You know me. I always have second thoughts and I never do anything that isn’t premeditated. This was the most spontaneous thing I could do, I just picked up the first paper I saw, so yes, it’s stained with coffee. 
How does one even begin to write a letter? This is not the kind of stuff I like doing. I’m not good at this. Hell, I don’t know if you’ll even read this. I don’t know if you watched it. That DVD. Hope you did. I really hope you’re watching it. 
Though it might be stupid and cheesy and probably not really the romantic gesture you’d expect from me, I have no choice. Because I’m really trying to prove a point here. 
I initially thought I would write a script, you know, write a story  to make you understand my point of view, but now I barely want to, a script ruined the best thing I ever had. But I guess, it also started it. 
I wish I’d told you sooner and I really wish it hadn’t started that way, but it made it start. 
You see, that script is the biggest con I’ve ever tricked myself into, making myself believe I would be doing it for a stupid script, when in reality, I guess it’s all I wanted, for you to fall in love with me. I shielded myself saying I would break your heart, I shielded myself saying it was only for the sake of my job. When it really wasn’t. It was me trying to give it another chance. I blew it all up. 
And yes. I did write I wanted to break your heart. I don’t even know why. Why did I have to break what I love so much? 
Want to know a secret? I never knew how I would do that. My “plan” went as far as to make you fall in love with me, no further shenanigans, because, really, that’s all I really wanted. I didn’t know how I’d break your heart. I didn’t have any plans because I knew I really didn’t want to. I only wanted you to love me.
Hope you did. 
Hope you didn’t, too. Because if you didn’t, then I will at least pretend I didn’t hurt you as much. 
I know I did. And it’s fucked up, very fucked up. 
I’ve been struggling to find the right words to tell you. I know sorry won’t cut it. It’s not enough. 
And since I know you don’t read until the end, I am really doubting if I’ll give this to you. It’s not on you, I wouldn’t have read it. Maybe I’m just writing for myself, probably. But it helps. I’ve never been good with words, which is ironic, I’m a screenwriter, or I pretended to be one, I guess. You know me, I’m more about moments. I’m more about little details. 
I did send you the script, though. It’s in that box. It’s yours. Keep it. Burn it. Rip it off. Do whatever you want with it. I don’t blame you. 
It’s yours. 
But it’s there. With a lot of other things. Things that finally explained something I haven’t understood for a while. Until now. 
I think that among these years, I’ve found myself in a predicament. You’ve seen it. You’ve heard it. And I’m pretty sure you’ve said it. 
I don’t love who I’m supposed to love. 
That’s the reason behind it right? I’d like to think so. 

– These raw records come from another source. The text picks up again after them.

/-! ### The end of a descriptor (R341, R353) -/

theorem descEnd_gone {d : Desc} (h : s.engHeld d.ends = false) (st : Nat) : kfind (·.id) (s.descEnd d st).descs d.id = none := by
  unfold descEnd
  rw [h]
  exact kfind_kdel _ d.id

theorem deliver_keepsStrandsMem (s : State) (p : Replica → Bool) : s.KeepsStrandsMem (s.deliver p) := .ite ⟨rfl, rfl⟩ ⟨rfl, rfl⟩

/-- A descriptor without a signal leaves the four bytes of its status, where they are of no image and no reduction is buffered. -/
theorem descEnd_status (hI : s.Inv) {d : Desc} (h : s.engHeld d.ends = false) (hsig : d.w 5 = 0) (hr : s.rbuf = [])
    (hw : s.raceWords d.stPa 4 = []) (hi : s.imagesAt d.stPa 4 = []) (st : Nat) :
    bytesGet (s.descEnd d st).mem d.stPa 4 = (neg st).toNat % 2 ^ 32 := by
  have hk : s.KeepsStrandsMem (s.drain (descTag d)) := s.deliver_keepsStrandsMem _
  have hwrite := engWrite_bytesGet (data := toBytes (neg st).toNat 4) (pa := d.stPa) (drain_inv (me := descTag d) hI)
    ((s.deliver_spares _).mem hr).1 ((raceWords_congr (congrArg _ hk.1) _ _).trans hw)
    (by unfold imagesAt; rw [hk.1]; exact hi) (descTag d) noCache
  rw [ofBytes_toBytes] at hwrite
  unfold descEnd
  rw [h]
  dsimp only
  rw [if_neg Bool.false_ne_true, if_pos hsig]
  exact hwrite

/-! ### Presence (R330, R336) -/

theorem present_setReg (hI : s.Inv) (p : Nat) (v : Word) :
    (s.setReg (linkBase + 8 * (p / 64)) v).present p = wbit v (p % 64) :=
  congrArg (wbit · (p % 64)) (reg_setReg_same hI (linkBase + 8 * (p / 64)) v)

/-- A package that leaves: its postings go and its bit is cleared, after all else. -/
theorem peerGone_eq (hI : s.Inv) {p : Nat} (hne : p ≠ s.pkgNum) (hp : s.present p = true)
    (hd : ∀ d ∈ s.descs, s.involves p d = true → s.engHeld d.ends = false) :
    ∃ u : State, u.Inv ∧ s.peerGone p =
      let v : State := { u with peerPosts := u.peerPosts.filter fun x => x.peer ≠ p }
      v.setReg (linkBase + 8 * (p / 64)) (v.reg (linkBase + 8 * (p / 64)) &&& ~~~(w64 (2 ^ (p % 64)))) := by
  have hfree : (s.descs.any fun d => s.involves p d && s.engHeld d.ends) = false := by
    simp only [List.any_eq_false, Bool.and_eq_true, not_and, Bool.not_eq_true]
    exact hd
  have hcond : ¬ (p = s.pkgNum || !s.present p || s.descs.any fun d => s.involves p d && s.engHeld d.ends) = true := by
    simp [hne, hp, hfree]
  unfold peerGone
  rw [if_neg hcond]
  extract_lets unread unmerged poisoned unsnooped undirected unlinked posted
  have hunmerged : unmerged.Inv := inv_same (unanswered_inv hI)
  have hpoisoned : poisoned.Inv := foldl_inv hunmerged fun s e hs => by
    have hdraw := drawBit_inv hs
    dsimp only [drawBit] at hdraw ⊢
    split
    · exact inv_same hdraw
    · exact hdraw
  have hundirected : undirected.Inv := inv_same (inv_same hpoisoned)
  have hunlinked : unlinked.Inv := foldl_inv hundirected fun s d hs => descBreak_inv hs
  exact ⟨unlinked, hunlinked, rfl⟩

theorem wbit_two_pow {j : Nat} (hj : j < 64) : wbit (w64 (2 ^ j)) j = true := by
  rw [wbit, w64, BitVec.getLsbD_ofNat, Nat.testBit_two_pow_self, decide_eq_true hj]
  rfl

theorem wbit_clear (v : Word) {j : Nat} (hj : j < 64) : wbit (v &&& ~~~(w64 (2 ^ j))) j = false := by
  have hbit := wbit_two_pow hj
  rw [wbit] at hbit ⊢
  simp only [BitVec.getLsbD_and, BitVec.getLsbD_not, hbit, Bool.not_true, Bool.and_false]

theorem wbit_set (v : Word) {j : Nat} (hj : j < 64) : wbit (v ||| w64 (2 ^ j)) j = true := by
  have hbit := wbit_two_pow hj
  rw [wbit] at hbit ⊢
  rw [BitVec.getLsbD_or, hbit, Bool.or_true]

theorem peerGone_leaves (hI : s.Inv) {p : Nat} (hne : p ≠ s.pkgNum) (hp : s.present p = true)
    (hd : ∀ d ∈ s.descs, s.involves p d = true → s.engHeld d.ends = false) :
    (s.peerGone p).present p = false ∧ ∀ x ∈ (s.peerGone p).peerPosts, x.peer ≠ p := by
  obtain ⟨u, hu, hgone⟩ := peerGone_eq hI hne hp hd
  rw [hgone]
  dsimp only
  refine ⟨?_, fun x hx => of_decide_eq_true (List.mem_filter.1 hx).2⟩
  rw [present_setReg (inv_same hu)]
  exact wbit_clear _ (by omega)

/-! ### Requests of devices (R30, R422) -/

theorem ioFault_of_off {r : DevReq} (h : (s.iommuAt r.port).fqOn = false) (dtf : Bool) (c : Nat) (v : Word) : s.ioFault r dtf c v = s := by
  unfold ioFault ioFaultPut
  simp [h]

/-- A fault that is not recorded: the device alone hears of it. -/
theorem ioRefuse_of_off {r : DevReq} (h : (s.iommuAt r.port).fqOn = false) (dtf : Bool) (c : Nat) (v : Word) :
    s.ioRefuse r dtf c v = s.ioSend r.port (.unsupported r.dev) := by
  unfold ioRefuse
  rw [ioFault_of_off h]

theorem ioTranslate_off {r : DevReq} (h : wbits (s.iommuAt r.port).ddtp 3 0 = 0) : s.ioTranslate r = (false, .trap s 256 0) := by
  unfold ioTranslate
  simp [h]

That’s what they said, right? I don’t love who I’m supposed to. Not the perfect guy, not the guy who’s been there all along. 
And everyone said it, you should date him, that guy it’s your endgame. But I didn’t—feel it. 
Maybe for a bit, I did. But I ended up coming back to you. 
I didn’t love who I was supposed to love. And that’s what the script said, too. I don’t love the guy who has danced with me under the rain, or the guy who’s taken the best picture of me under the rain too. 
No. I love the guy who’s probably the worst thing that could ever happen to me, and who’ll probably be away most of the time.  I love the guy who was the storm. 
But I still love him. So dearly. And so much. And I miss him. I really miss you. 
And I’m sorry. 
Really sorry. You don’t know how sorry I am. I can’t believe I fucked up that much. 
I am the monster. Not you. I fucked up. And I can’t blame you if you don’t ever want to see me again, I understand it. And I won’t blame you if you burn this. I can’t blame you, I’d probably do the same. 
But I’m sorry. 
I can’t believe I did this to you, the love of my life. 
But it all comes to that. Doesn’t it? 
I don’t love who I’m supposed to love. 
Except, Tom. I do. That’s what we’ve both got wrong. I do love who I’m supposed to love. 
Searching through our memories, I wanted to build up the puzzle, understand every situation that’s led us to where we are now. To two very broken hearts. To lost battles. To understand why I loved someone who has crushed my heart into tiny little pieces, throw it into the ground and then step on it. 
You read it, how I described you. How I described what I was doing. How I said you were a monster. How you hurt me. How you were only my… 
Perfidy. 
1: the quality or state of being faithless or disloyal: TREACHERY. 
2: an act or an instance of disloyalty
3: deceitfulness; untrustworthiness.
It’s a war concept, it was used to refer to someone who won someone’s trust only to betray them. Must like us. 
We don’t make sense, do we? 
 I tried to understand a lot about us, and I think I’ve found the answer. It’s complicated, bare with me, and please, this time, keep reading. I can’t afford losing you to another unfinished story. I already lost you, I know.
I know where we went wrong. 
We thought of each other as a war, a game, a prank, an apology. And we didn’t have to, that’s where we went wrong. I guess we really were blinded by the idea of a sworn enemy that we walked in thinking this was a war and waiting for the other one to shoot first, when nobody should’ve shot. 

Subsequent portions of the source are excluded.